On a day known as Yawm al-Safqa, Haudha ibn Ali's caravan was robbed by the Banu Tamim tribe while transporting Persian goods to Yemen and then imprisoned until he was able to ransom himself out of custody. He managed to incite Khosrow I against the Banu Tamim, and soon the armies of the Sasanian Empire arrived to Arabia where a large number of people from the Banu Tamim tribe were massacred.

== Reign ==
Haudha ibn Ali had already been placed on the throne by 628 CE. Around that time, the Islamic prophet Muhammad had begun sending messages to contemporary rulers, inviting them into the Islamic faith. Haudha was amongst these rulers. One of the Sahaba by the name of Sulayt ibn Amr sent to Haudha a letter from Muhammad himself:

Bismillahir Rahmanir Raheem! From Muhammad, the Messenger of God, to Haudha ibn Ali! Peace be upon those who are on the right path. You should know it very well that my religion will soon glitter on the furthest horizons. Therefore, O Haudha, become a Muslim so that you will reach salvation. Then, I will let you rule your country.

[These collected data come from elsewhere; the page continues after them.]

/-- The header checks of Table 11.3, in its order. -/
def headerCheck (s : State) (c : CtxId) (q : Nat) (sl : List Byte) : Option Status :=
  let op := fieldAt sl 0 2
  let x := getCtx s c
  let tag : Dword := BitVec.ofNat 64 (fieldAt sl 8 8)
  let dep : Dword := BitVec.ofNat 64 (fieldAt sl 0x10 8)
  let openish := decide (op = 0x0101) || decide (op = 0x0103)
  let live (t : Dword) : Bool := (outstanding s c).any fun m => decide (m.tag = t)
  let known (t : Dword) : Bool := s.cmds.any fun m => decide (m.ctx = c) && decide (m.tag = t)
  if fieldAt sl 4 2 % 4096 ≠ c.toNat ∨ fieldAt sl 6 2 % 8 ≠ q then some (stBadParam 1)
  else if fieldAt sl 4 2 / 4096 ≠ 0 ∨ fieldAt sl 6 2 / 8 ≠ 0 ∨ fieldAt sl 2 1 / 8 ≠ 0 then some (stBadParam 2)
  else match opRow op with
    | none => some (0x0100, 0)
    | some r =>
      if x.state = 0 ∧ !openish then some (stNotPermitted 1)
      else if x.state = 2 ∧ !openish then some (0x0102, 0)
      else if r.pf ∧ fnOf c ≠ 0 then some (stNotPermitted 2)
      else if tag = 0 ∨ live tag then some (stBadParam 3)
      else if fieldAt sl 3 1 < r.masks.length then some (stBadParam 4)
      else if dep ≠ 0 ∧ !known dep ∧ (recentOf x dep).isNone then some (stBadParam 5)
      else none

/-- The command that a slot spells (Table 11.2). -/
def parseSlot (s : State) (c : CtxId) (q : Nat) (sl : List Byte) : Cmd :=
  { ctx := c, queue := q, opcode := BitVec.ofNat 16 (fieldAt sl 0 2), irq := bit (fieldAt sl 2 1) 0, ordered := bit (fieldAt sl 2 1) 1,
    depAny := bit (fieldAt sl 2 1) 2, tag := BitVec.ofNat 64 (fieldAt sl 8 8), depends := BitVec.ofNat 64 (fieldAt sl 0x10 8),
    deadline := BitVec.ofNat 64 (fieldAt sl 0x18 8),
    params := (List.range (min 56 (fieldAt sl 3 1))).map fun k => BitVec.ofNat 64 (fieldAt sl (0x20 + 8 * k) 8),
    acceptedAt := s.tick, ttlAt := s.seq.ttlClock, seqno := s.host.nextSeqno, phase := .waiting, started := false, waitJseq := none, replayed := false,
    rejected := false, waitsOn := none, count0 := 0, count1 := 0 }

/-- A command whose slot was fetched joins the accepted commands: rejected by the header checks, cancelled by a failed prerequisite of
the past, or waiting (R284, R290). -/
def acceptCmd (s : State) (c : CtxId) (q : Nat) (sl : List Byte) : Cmd :=
  let m := parseSlot s c q sl
  match headerCheck s c q sl with
  | some st => { m with rejected := true, phase := .ended (entryOf m.tag m.irq st true 0 0) }
  | none =>
    match (outstanding s c ++ s.cmds.filter fun k => decide (k.ctx = c) && k.rejected).find? fun k => decide (m.depends ≠ 0) && decide (k.tag = m.depends) with
    | some k => { m with waitsOn := some k.seqno }
    | none =>
      if m.depends ≠ 0 ∧ recentOf (getCtx s c) m.depends = some true ∧ !m.depAny then
        { m with phase := .ended (entryOf m.tag m.irq (stCancelled 1) true 0 0) }
      else m

/-- SLOT_FETCH (R282): the slot at the head of the context's visible slots is copied and freed, a completion entry is reserved, and
the command is accepted. Nothing happens where it is not this queue's turn. -/
def execSlotFetch (ctx : CtxId) (q : Fin 8) (slot : List Byte) (s : State) : Res :=
  .next (if decide (turnCtx s = some ctx.toNat) && decide (canFetch s ctx = some q.val) then
    let m := acceptCmd s ctx q slot
    let n := sqSize s ctx q
    let s1 := modCtx ctx (fun x => { x with
      queues := tmod Queue.fresh x.queues q fun y => { y with sqHead := (y.sqHead + 1) % n, reserved := y.reserved + 1 }
      visible := match x.visible with
        | (v, k) :: r => if k ≤ 1 then r else (v, k - 1) :: r
        | [] => [] }) s
    let s2 := s1.onCmds (· ++ [m])
    s2.onHost fun h => { h with
      nextSeqno := h.nextSeqno + 1
      rrTaken := if h.rrCtx = ctx.toNat ∧ h.rrTaken < 8 then h.rrTaken + 1 else 1
      rrCtx := ctx.toNat }
  else s)

/-! ### Start conditions (R289–R293) -/

/-- Pan that a command names, for the pan order of R289. -/
def panNamed (m : Cmd) : Option Nat :=
  match m.opcode.toNat with
  | 0x0302 => some (m.f 0 0 4) | 0x0304 => some (m.f 0 0 4) | 0x0601 => some (m.f 0 0 4) | 0x0507 => some (m.f 0 16 4)
  | _ => none

/-- Embedding table that a command writes, for the table order of R289. -/
def tableNamed (m : Cmd) : Option Nat :=
  match m.opcode.toNat with
  | 0x0505 => some (m.f 0 0 10) | 0x0506 => some (m.f 0 0 10) | 0x0508 => some (m.f 0 0 10)
  | _ => none

/-- Sequence handle that a SEQ_ command names (R208, R289). -/
def seqNamed (m : Cmd) : Option Nat :=
  if 0x0401 ≤ m.opcode.toNat ∧ m.opcode.toNat ≤ 0x0406 then some (m.p 0) else none

/-- The command has ended; its entry is due. -/
def Cmd.isEnded (m : Cmd) : Bool := match m.phase with | .ended _ => true | _ => false

/-- An earlier outstanding command k holds command m back: a FENCE of m's scope, any command of the queue when m is ORDERED, or one
that the orders of R289 put before it. -/
def holdsBack (m k : Cmd) : Bool :=
  (decide (k.opcode = 0x0604) && (decide (k.queue = m.queue) || bit (k.p 0) 0))
    || (m.ordered && decide (k.queue = m.queue))
    || ((seqNamed m).isSome && decide (seqNamed m = seqNamed k) && !k.started && !k.isEnded)
    || ((panNamed m).isSome && decide (panNamed m = panNamed k) && !k.isEnded)
    || ((tableNamed m).isSome && decide (tableNamed m = tableNamed k) && !k.isEnded)

/-- The deadline of a command, as a tick (R293). -/
def deadlineTick (m : Cmd) : Nat := m.acceptedAt + usTicks m.deadline.toNat

/-- A waiting command may start (R293): no prerequisite, no FENCE, ORDERED or order of R289 before it, and its deadline not passed. -/
def startable (s : State) (m : Cmd) : Bool :=
  decide (m.phase = .waiting) && m.waitsOn.isNone
    && !((outstanding s m.ctx).any fun k => decide (k.seqno < m.seqno) && holdsBack m k)
    && (decide (m.deadline = 0) || decide (s.tick ≤ deadlineTick m))

/-- The state in which command m runs. -/
def markStarted (m : Cmd) (s : State) : State := modCmd m.seqno (fun x => { x with phase := .running, started := true }) s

Haudha ibn Ali reacted with humour towards the letter, and kindly refused to accept the invitation. He then wrote the following reply back to Muhammad:

What you have invited me to, it is splendid. I am the orator; the poet of my nation. My nation is feared by Arabs. Give me a position of authority in your government, so that I may obey you.

According to Islamic tradition, Haudha died a year after he had sent the letter, circa 629 CE.